> How to complete this task
Transcribe each entry shown below with no difference from the original.

[Stored items]
/-- A window entry (R52). -/
structure Window where
  cocoon : Nat
  coreSet : Nat
  start : Nat
  stop : Nat
deriving DecidableEq, Repr

/-- A work entry (R53). -/
structure Work where
  cocoon : Nat
  kind : Nat
  coreSet : Nat
  start : Nat
  handle : Nat
  arg : Nat
deriving DecidableEq, Repr

/-- A table image as the sequencer holds it in a bank (R49, R50). -/
structure SchedTable where
  beatLen : Nat
  preempt : Nat
  guard : Nat
  saveMask : Nat
  rows : List Row
  coreSets : List CoreSet
  windows : List Window
  works : List Work
  chMaps : List (List Nat)
  wayMaps : List (List Nat)
  subMaps : List (List Nat)
deriving DecidableEq, Repr

/-- A window open on a core (R60–R64). Times are device time in ns. -/
structure OpenWin where
  win : Nat
  core : Nat
  cocoon : Nat
  beat : Nat
  start : Nat
  /-- planned length W -/
  len : Nat
  /-- the effective end (R64) -/
  stop : Nat
  /-- end of the handover; equals start under continuous ownership -/
  handover : Nat
  /-- waits under R63 for a stride of another cocoon to end -/
  waiting : Bool
  /-- its effective end has passed -/
  ended : Bool
  /-- the largest overrun so far on any core of the window entry (R64) -/
  overrun : Nat
deriving DecidableEq, Repr

/-- A reclaimed core in the drain (R71). -/
structure Drain where
  core : Nat
  cocoon : Nat
  started : Bool
  saved : Bool
deriving DecidableEq, Repr

structure SeqUnit where
  /-- the beat counter (R45) -/
  beat : Nat
  /-- device time (ns) of the last beat boundary, on the sequencer's own clock (R48) -/
  beatStart : Nat
  active : Option SchedTable
  /-- E, the first beat of the epoch (R54) -/
  epoch : Nat
  /-- the image being checked, as copied to the shadow bank (R55) -/
  loading : Option (List Byte)
  /-- the RWS fields as the check took them (R495) -/
  taken : Assoc Nat
  /-- the load came of ENABLE rising: a first table (R55) -/
  first : Bool
  armed : Option SchedTable
  /-- B while armed or draining (R55) -/
  next : Nat
  /-- boundary at which a closing sequencer becomes DISABLED (R74) -/
  closeAt : Option Nat
  /-- the drain in progress belongs to a discarded table (R74 item 2) -/
  closingDrain : Option SchedTable
  /-- the device time (ns) at which the realignment beat in progress ends (R48) -/
  realign : Option Nat
  openWins : List OpenWin
  drains : List Drain
  /-- debt charges under way, by beat and window entry: their largest overrun (R64) -/
  charges : Assoc Nat
  /-- by window entry, how much its end was moved earlier in this beat (R64) -/
  cuts : Assoc Nat
  /-- work entries of KIND 0x02 whose dispatch is open in the current beat (R53, R178) -/
  openWork : List Nat
  /-- way-clear operations in progress: cluster, way, owner that waits (R302) -/
  clearing : List (Nat × Nat)
  /-- last cocoon whose window held a core (R60); not listed: none since reset -/
  lastOwner : Assoc Nat
deriving DecidableEq, Repr

/-! ### Power (R464–R474) -/

/-- A step taken for the package limit, as it can be undone (R471, R472): a die lowered to a point, or the tenant cores of
one throttle class held on pinned dies. -/
inductive PkgStep where
  | lowered (die point : Nat)
  | held (cls : Nat)
deriving DecidableEq, Repr

/-- A die lowered for a neighbour gap (R41, R470): the pair's other die, the level, and since when the gap is at most 15 °C. -/
structure GapLevel where
  die : Nat
  other : Nat
  level : Nat
  coolSince : Option Nat
deriving DecidableEq, Repr

/-- The thermal level of a die where below 2 (R473): the time (ns, own clock) of its last move, and since when the die is cool. -/
structure ThermLevel where
  level : Nat
  /-- falls go on until the die runs below THROTTLE_C − 5 °C -/
  falling : Bool
  lastMove : Nat
  coolSince : Option Nat
deriving DecidableEq, Repr

structure PowerUnit where
  /-- changes of one operating point under way: die and new point (R38) -/
  changes : List (Nat × Nat)
  /-- settings of core rails in mV that differ from what they are at point 0, by die (R36, R38) -/
  rails : Assoc Nat
  /-- the set of C-dies whose turn it is to raise: row + column modulo 2 (R40) -/
  turn : Nat
  /-- C-dies not yet at their point since emergence (R469) -/
  emerging : List Nat
  gapLevels : List GapLevel
  /-- dies whose tenant cores are held for a neighbour gap, with the pair's other die (R41 item 2) -/
  gapHolds : List (Nat × Nat)
  /-- pairs, by mesh edge, left alone until a time in ns on the own clock (R41) -/
  pairWait : Assoc Nat
  /-- steps in force for the package limit, most recent first (R472) -/
  steps : List PkgStep
  /-- power readings of the last 1 ms, newest first, 0.1 W (R471) -/
  readings : List Nat
  /-- time (ns, own clock) since which the mean is at or below LIMIT_W − HYST_W (R472) -/
  lowSince : Option Nat
  /-- time (ns, own clock) of the last action on the mean, and of the last undo (R471, R472) -/
  lastMean : Option Nat
  lastUndo : Option Nat
  thermal : Assoc ThermLevel
  /-- pinned dies held for temperature (R473) -/
  thermHolds : List Nat
  /-- dies at or above 110 °C that have tripped (R474) -/
  tripped : List Nat
  /-- rails out of tolerance, with the time (ns, own clock) since when (R465) -/
  railOut : Assoc Nat
  /-- laser inputs below the threshold, or above it while LOW, since when (R468) -/
  laserSince : Assoc Nat
deriving DecidableEq, Repr

/-! ### The black box (R476–R480) -/

/-- A record of the black box (R476). -/
structure BbRecord where
  time : Nat
  die : Nat
  cls : Nat
  page : Nat
  code : Nat
  detail : Nat
deriving DecidableEq, Repr

/-- A flush or snapshot in progress (R479, R480): the cause, the slot written, and the rings as they stood. -/
structure Flush where
  cause : Nat
  slot : Nat
  rings : Assoc (List BbRecord)
  written : Assoc Nat
  time : Nat
  beat : Nat
deriving DecidableEq, Repr

structure BlackBox where
  /-- by die, the ring's last 4,096 records, newest first (R476) -/
  rings : Assoc (List BbRecord)
  /-- by die, the events recorded since the rings were armed: the newest stands at index (that − 1) mod 4,096 -/
  written : Assoc Nat
  frozen : Bool
  flush : Option Flush
  snapshot : Option Flush
  /-- FLUSH_SEQ since the region was first armed, and the slot of the newest valid flush (R478) -/
  seq : Nat
  newest : Option Nat
  /-- first address of the region armed last -/
  region : Option Nat
  /-- the host link was lost during a flush's host copy (R482) -/
  hostCut : Bool
deriving DecidableEq, Repr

> Result for this task
/-- A window entry (R52). -/
structure Window where
  cocoon : Nat
  coreSet : Nat
  start : Nat
  stop : Nat
deriving DecidableEq, Repr

/-- A work entry (R53). -/
structure Work where
  cocoon : Nat
  kind : Nat
  coreSet : Nat
  start : Nat
  handle : Nat
  arg : Nat
deriving DecidableEq, Repr

/-- A table image as the sequencer holds it in a bank (R49, R50). -/
structure SchedTable where
  beatLen : Nat
  preempt : Nat
  guard : Nat
  saveMask : Nat
  rows : List Row
  coreSets : List CoreSet
  windows : List Window
  works : List Work
  chMaps : List (List Nat)
  wayMaps : List (List Nat)
  subMaps : List (List Nat)
deriving DecidableEq, Repr

/-- A window open on a core (R60–R64). Times are device time in ns. -/
structure OpenWin where
  win : Nat
  core : Nat
  cocoon : Nat
  beat : Nat
  start : Nat
  /-- planned length W -/
  len : Nat
  /-- the effective end (R64) -/
  stop : Nat
  /-- end of the handover; equals start under continuous ownership -/
  handover : Nat
  /-- waits under R63 for a stride of another cocoon to end -/
  waiting : Bool
  /-- its effective end has passed -/
  ended : Bool
  /-- the largest overrun so far on any core of the window entry (R64) -/
  overrun : Nat
deriving DecidableEq, Repr

/-- A reclaimed core in the drain (R71). -/
structure Drain where
  core : Nat
  cocoon : Nat
  started : Bool
  saved : Bool
deriving DecidableEq, Repr

structure SeqUnit where
  /-- the beat counter (R45) -/
  beat : Nat
  /-- device time (ns) of the last beat boundary, on the sequencer's own clock (R48) -/
  beatStart : Nat
  active : Option SchedTable
  /-- E, the first beat of the epoch (R54) -/
  epoch : Nat
  /-- the image being checked, as copied to the shadow bank (R55) -/
  loading : Option (List Byte)
  /-- the RWS fields as the check took them (R495) -/
  taken : Assoc Nat
  /-- the load came of ENABLE rising: a first table (R55) -/
  first : Bool
  armed : Option SchedTable
  /-- B while armed or draining (R55) -/
  next : Nat
  /-- boundary at which a closing sequencer becomes DISABLED (R74) -/
  closeAt : Option Nat
  /-- the drain in progress belongs to a discarded table (R74 item 2) -/
  closingDrain : Option SchedTable
  /-- the device time (ns) at which the realignment beat in progress ends (R48) -/
  realign : Option Nat
  openWins : List OpenWin
  drains : List Drain
  /-- debt charges under way, by beat and window entry: their largest overrun (R64) -/
  charges : Assoc Nat
  /-- by window entry, how much its end was moved earlier in this beat (R64) -/
  cuts : Assoc Nat
  /-- work entries of KIND 0x02 whose dispatch is open in the current beat (R53, R178) -/
  openWork : List Nat
  /-- way-clear operations in progress: cluster, way, owner that waits (R302) -/
  clearing : List (Nat × Nat)
  /-- last cocoon whose window held a core (R60); not listed: none since reset -/
  lastOwner : Assoc Nat
deriving DecidableEq, Repr

/-! ### Power (R464–R474) -/

/-- A step taken for the package limit, as it can be undone (R471, R472): a die lowered to a point, or the tenant cores of
one throttle class held on pinned dies. -/
inductive PkgStep where
  | lowered (die point : Nat)
  | held (cls : Nat)
deriving DecidableEq, Repr

/-- A die lowered for a neighbour gap (R41, R470): the pair's other die, the level, and since when the gap is at most 15 °C. -/
structure GapLevel where
  die : Nat
  other : Nat
  level : Nat
  coolSince : Option Nat
deriving DecidableEq, Repr

/-- The thermal level of a die where below 2 (R473): the time (ns, own clock) of its last move, and since when the die is cool. -/
structure ThermLevel where
  level : Nat
  /-- falls go on until the die runs below THROTTLE_C − 5 °C -/
  falling : Bool
  lastMove : Nat
  coolSince : Option Nat
deriving DecidableEq, Repr

structure PowerUnit where
  /-- changes of one operating point under way: die and new point (R38) -/
  changes : List (Nat × Nat)
  /-- settings of core rails in mV that differ from what they are at point 0, by die (R36, R38) -/
  rails : Assoc Nat
  /-- the set of C-dies whose turn it is to raise: row + column modulo 2 (R40) -/
  turn : Nat
  /-- C-dies not yet at their point since emergence (R469) -/
  emerging : List Nat
  gapLevels : List GapLevel
  /-- dies whose tenant cores are held for a neighbour gap, with the pair's other die (R41 item 2) -/
  gapHolds : List (Nat × Nat)
  /-- pairs, by mesh edge, left alone until a time in ns on the own clock (R41) -/
  pairWait : Assoc Nat
  /-- steps in force for the package limit, most recent first (R472) -/
  steps : List PkgStep
  /-- power readings of the last 1 ms, newest first, 0.1 W (R471) -/
  readings : List Nat
  /-- time (ns, own clock) since which the mean is at or below LIMIT_W − HYST_W (R472) -/
  lowSince : Option Nat
  /-- time (ns, own clock) of the last action on the mean, and of the last undo (R471, R472) -/
  lastMean : Option Nat
  lastUndo : Option Nat
  thermal : Assoc ThermLevel
  /-- pinned dies held for temperature (R473) -/
  thermHolds : List Nat
  /-- dies at or above 110 °C that have tripped (R474) -/
  tripped : List Nat
  /-- rails out of tolerance, with the time (ns, own clock) since when (R465) -/
  railOut : Assoc Nat
  /-- laser inputs below the threshold, or above it while LOW, since when (R468) -/
  laserSince : Assoc Nat
deriving DecidableEq, Repr

/-! ### The black box (R476–R480) -/

/-- A record of the black box (R476). -/
structure BbRecord where
  time : Nat
  die : Nat
  cls : Nat
  page : Nat
  code : Nat
  detail : Nat
deriving DecidableEq, Repr

/-- A flush or snapshot in progress (R479, R480): the cause, the slot written, and the rings as they stood. -/
structure Flush where
  cause : Nat
  slot : Nat
  rings : Assoc (List BbRecord)
  written : Assoc Nat
  time : Nat
  beat : Nat
deriving DecidableEq, Repr

structure BlackBox where
  /-- by die, the ring's last 4,096 records, newest first (R476) -/
  rings : Assoc (List BbRecord)
  /-- by die, the events recorded since the rings were armed: the newest stands at index (that − 1) mod 4,096 -/
  written : Assoc Nat
  frozen : Bool
  flush : Option Flush
  snapshot : Option Flush
  /-- FLUSH_SEQ since the region was first armed, and the slot of the newest valid flush (R478) -/
  seq : Nat
  newest : Option Nat
  /-- first address of the region armed last -/
  region : Option Nat
  /-- the host link was lost during a flush's host copy (R482) -/
  hostCut : Bool
deriving DecidableEq, Repr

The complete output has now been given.